[EXERCISE]: Could you say how many lines in the records include "sealOut"? Please give the number by itself.

Collection entries
=== Section Start ===

def cmacBody : Body := withSlot <| onHostQueue fun slot q s =>
  let n := q.nat 5
  if 16384 < n then (naming stRange 5, s)
  else if !s.cipherArea (q.nat 3) n then (plain stCipherPlacement, s)
  else
    match s.keyServe q slot 4 with
    | .error e => (plain e, s)
    | .ok k => (okReply [⟨6, cmac k.key (s.winRead (q.nat 3) n)⟩], s.hostUse slot (1 + max 1 (ceilDiv n 16)))

/-- CIPHER_CMAC (10 R304). -/
def execCipherCmac (ch : Nat) (s : State) : Out := .next (s.serve ch 0x7006 cmacSpec cmacBody)

def aeadSpec : TlvSpec := { rows := [{ ty := 1, len := .exact 2 }, { ty := 2, len := .exact 4 }, { ty := 3, len := .exact 2 },
  { ty := 4, len := .exact 4 }, { ty := 5, len := .range 7 13 }, { ty := 6, len := .exact 1 }, { ty := 7, len := .exact 2 },
  { ty := 8, len := .exact 4 }, { ty := 9, len := .exact 1 }] }

/-- The checks that seal and open share: `inLen` and `outLen` octets move. -/
def State.aeadFault (s : State) (q : Req) (nonceLen inLen outLen : Nat) : Option Reply :=
  if 1 < q.nat 6 then some (naming stRange 6)
  else if (q.bytes 5).length ≠ nonceLen then some (naming stBadLength 5)
  else if q.nat 9 ≠ 8 ∧ q.nat 9 ≠ 16 then some (naming stRange 9)
  else if 16384 < q.nat 7 ∨ 1024 < q.nat 3 then some (plain stAeadLength)
  else if !s.cipherArea (q.nat 2) (q.nat 3) || !s.cipherArea (q.nat 4) inLen || !s.cipherArea (q.nat 8) outLen
      || overlaps (q.nat 4) inLen (q.nat 8) outLen || overlaps (q.nat 2) (q.nat 3) (q.nat 8) outLen then some (plain stCipherPlacement)
  else none

/-- The sealed message written to the host area. -/
def State.sealOut (s : State) (slot : Nat) (key nonce : Bytes) (q : Req) : Reply × State :=
  let (ct, tag) := ccmSeal key nonce (s.winRead (q.nat 2) (q.nat 3)) (s.winRead (q.nat 4) (q.nat 7)) (q.nat 9)
  (okReply [⟨0xA, nonce⟩], ((s.winWrite (q.nat 8) (ct ++ tag)).bump .cipher 1).hostUse slot (aeadBlocks (q.nat 3) (q.nat 7)))

/-- A counter that waits for its mark answers COUNTER_HELD: R37 gives the command 1 ms (10 R302; log entry 40). -/
def sealBody : Body := withSlot <| onHostQueue fun slot q s =>
  let own := q.nat 6 == 1
  match s.aeadFault q (if own then 13 else 7) (q.nat 7) (q.nat 7 + q.nat 9) with
  | some r => (r, s)
  | none =>
    match s.keyServe q slot 5 with
    | .error e => (plain e, s)
    | .ok k =>
      if own then s.sealOut slot k.key (q.bytes 5) q
      else
        match s.takeCounter false slot 5 k with
        | (.exhausted, s) => (plain stExhausted, s)
        | (.held, s) => (plain stCounterHeld, s)
        | (.taken c, s) => s.sealOut slot k.key (leBytes 6 c ++ q.bytes 5) q

/-- CIPHER_SEAL (10 R293, R304, R306). -/
def execCipherSeal (ch : Nat) (s : State) : Out := .next (s.serve ch 0x7007 aeadSpec sealBody)

/-- CIPHER_OPEN: an operation that cannot reserve its rime units waits for them in its order; it gives them back in the step that serves it
(10 R294-R296). -/
def openBody : Body := withSlot <| onHostQueue fun slot q s =>
  let n := q.nat 7
  let use_ : RimeUse := ⟨hostInst q.ch, rimeNeed n, s.pnat 0x7001, []⟩
  match s.aeadFault q 13 (n + q.nat 9) n with
  | some r => (r, s.rimeFreeFor use_.inst)
  | none =>
    match s.keyServe q slot 5 with
    | .error e => (plain e, s.rimeFreeFor use_.inst)
    | .ok k =>
      if !s.rimeHeld use_.inst && !s.rimeReady use_ then (.wait [], (s.rimeHold use_).awaitHost q)
      else
        let s := s.rimeFreeFor use_.inst
        let ct := s.winRead (q.nat 4) n
        let tag := s.winRead (q.nat 4 + n) (q.nat 9)
        let s' := s.hostUse slot (aeadBlocks (q.nat 3) n)
        match ccmOpen k.key (q.bytes 5) (s.winRead (q.nat 2) (q.nat 3)) ct tag with
        | some pt => (okReply [], (s'.winWrite (q.nat 8) pt).bump .cipher 2)
        | none => (plain stTag, s'.bump .cipher 3)

def execCipherOpen (ch : Nat) (s : State) : Out := .next (s.serve ch 0x7008 aeadSpec openBody)

def randomBody : Body := fun q s =>
  if q.nat 1 = 0 ∨ 256 < q.nat 1 then (naming stRange 1, s)
  else
    match s.drbgUse with
    | (.fails, s) => (plain stEntropy, s)
    | (.waits, s) => (.wait [], s.awaitSeed q)
    | (.served, s) =>
      let (b, s) := s.randomBytes (q.nat 1)
      (okReply [⟨2, b⟩], s)

/-- CIPHER_RANDOM (10 R308, R309). -/
def execCipherRandom (ch : Nat) (s : State) : Out :=
  .next (s.serve ch 0x7009 { rows := [{ ty := 1, len := .exact 2 }] } randomBody)

/-- CIPHER_COUNTERS_GET (10 R310). -/
def execCipherCountersGet (ch : Nat) (s : State) : Out := .next (s.serve ch 0x700A clearSpec (countersBody .cipher 17))

/-! ### Waiting requests, entropy and the DRBG (10 R296, R307-R309) -/

/-- A request that waited is run again: answered now, or left waiting with what its response will carry. -/
def State.rerun (s : State) (q : Req) (body : Body) : State :=
  match body q s with
  | (.now st tlvs, s) => s.release q.ch st tlvs
  | (.wait tlvs, s) =>
    match (s.chan q.ch).held with
    | some h => { s with chans := tset s.chans q.ch { s.chan q.ch with held := some { h with tlvs := tlvs } } }
    | none => s

/-- What a waiting host service request runs. -/
def hostBody (opcode : Nat) : Body :=
  if opcode = 0x7001 then keyLoadBody else if opcode = 0x7004 then rawBody else if opcode = 0x7005 then ctrBody else if opcode = 0x7006 then cmacBody
  else if opcode = 0x7007 then sealBody else openBody

/-- Waiting host service requests run again, the oldest first; one that must still wait goes on waiting. -/
def State.serveHost (s : State) : State :=
  s.cipher.hostWait.foldl (fun (s : State) q => s.rerun q (hostBody q.opcode)) { s with cipher := { s.cipher with hostWait := [] } }

/-- Requests that waited for the DRBG run again, the oldest first. -/
def State.serveDrbg (s : State) : State :=
  let l := s.cipher.drbgWait
  l.foldl (fun (s : State) p => s.rerun p.2 (if p.2.opcode = 0x7001 then keyLoadBody else randomBody))
    { s with cipher := { s.cipher with drbgWait := [] } }

/-- CIPHER_REQUEST_COMPLETE: the oldest request of a queue is done, its output and its completion record are written (10 R288; which queue
is served next is the pipeline's, block by block: log entry 195); a node or a host request that found the
queue full may go on. -/
def execCipherRequestComplete (queue : Nat) (s : State) : Out :=
  .next (
    match (if s.awake then tget [] s.cipher.queues queue else []) with
    | [] => s
    | r :: rest =>
      let s := { s with cipher := { s.cipher with queues := tset s.cipher.queues queue rest } }
      let s := (((s.pipeOut r).cipherDone r 0 r.blocks).countUse r.slot).useBlocks r.blocks
      let s := match r.graph with
        | .transmit _ | .transmitAsn _ => s.bump .cipher 1
        | _ => s
      s.retryNodes.serveHost)

/-- RIME_UNITS_RESERVED: the first waiting graph reserves its units, and its node fires; host operations that wait try again
(10 R296). -/
def execRimeUnitsReserved (inst : Nat) (s : State) : Out :=
  .next (if s.awake then (s.rimeGrant inst).retryNodes.serveHost else s)

/-- ENTROPY_STARTUP_PASS (10 R307); what waited for a seed is served. -/
def execEntropyStartupPass (s : State) : Out :=
  .next (
    if s.cipher.entropyFailed || !s.awake then s
    else { s with cipher := { s.cipher with entropyReady := true, maskLate := false } }.serveDrbg)

def EntropyTest.code : EntropyTest → Nat
  | .repetition => 1 | .proportion => 2 | .startup => 3

/-- ENTROPY_TEST_FAIL (10 R308). -/
def execEntropyTestFail (test : EntropyTest) (s : State) : Out :=
  .next (
    if s.cipher.entropyFailed || !s.awake then s
    else
      let s := match test with
        | .repetition => s.bump .cipher 14
        | .proportion => s.bump .cipher 15
        | .startup => s
      let fails := s.time.aon :: s.cipher.entropyFails.filter (fun t => decide (s.time.aon < t + 32768))
      let s := { s with cipher := { s.cipher with entropyReady := false, entropyFails := fails } }
      if fails.length < 3 then s
      else
        let s := { s with cipher := { s.cipher with entropyFailed := true } }
        (s.serveDrbg).raise 0x7005 [u8 test.code, u8 (min 255 fails.length)])

/-- DRBG_RESEED once it is due and the source can serve it (10 R309). -/
def execDrbgReseed (s : State) : Out :=
  .next (if s.awake && s.reseedDue && s.entropyOk then s.drbgSeed.serveDrbg else s)

/-- DRBG_RESEED_WAIT_EXPIRY: what has waited 10 ms is refused (10 R309). -/
def execDrbgReseedWaitExpiry (s : State) : Out :=
  .next (
    let late := fun (p : Nat × Req) => s.ranUs (some p.1) 10000
    if !s.awake then s
    else (s.cipher.drbgWait.filter late).foldl (fun (s : State) p => s.release p.2.ch stEntropy [])
      { s with cipher := { s.cipher with drbgWait := s.cipher.drbgWait.filter (fun p => !late p) } })

end Sys2Proof.Machine
end

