-- ==== Sys2Proof/Machine/Dispatch.lean ====
section
/-! DEFINITION. The one dispatch: every command to its meaning. -/

namespace Sys2Proof.Machine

=== Section End ===

[OUTPUT OF THE EXERCISE]: 3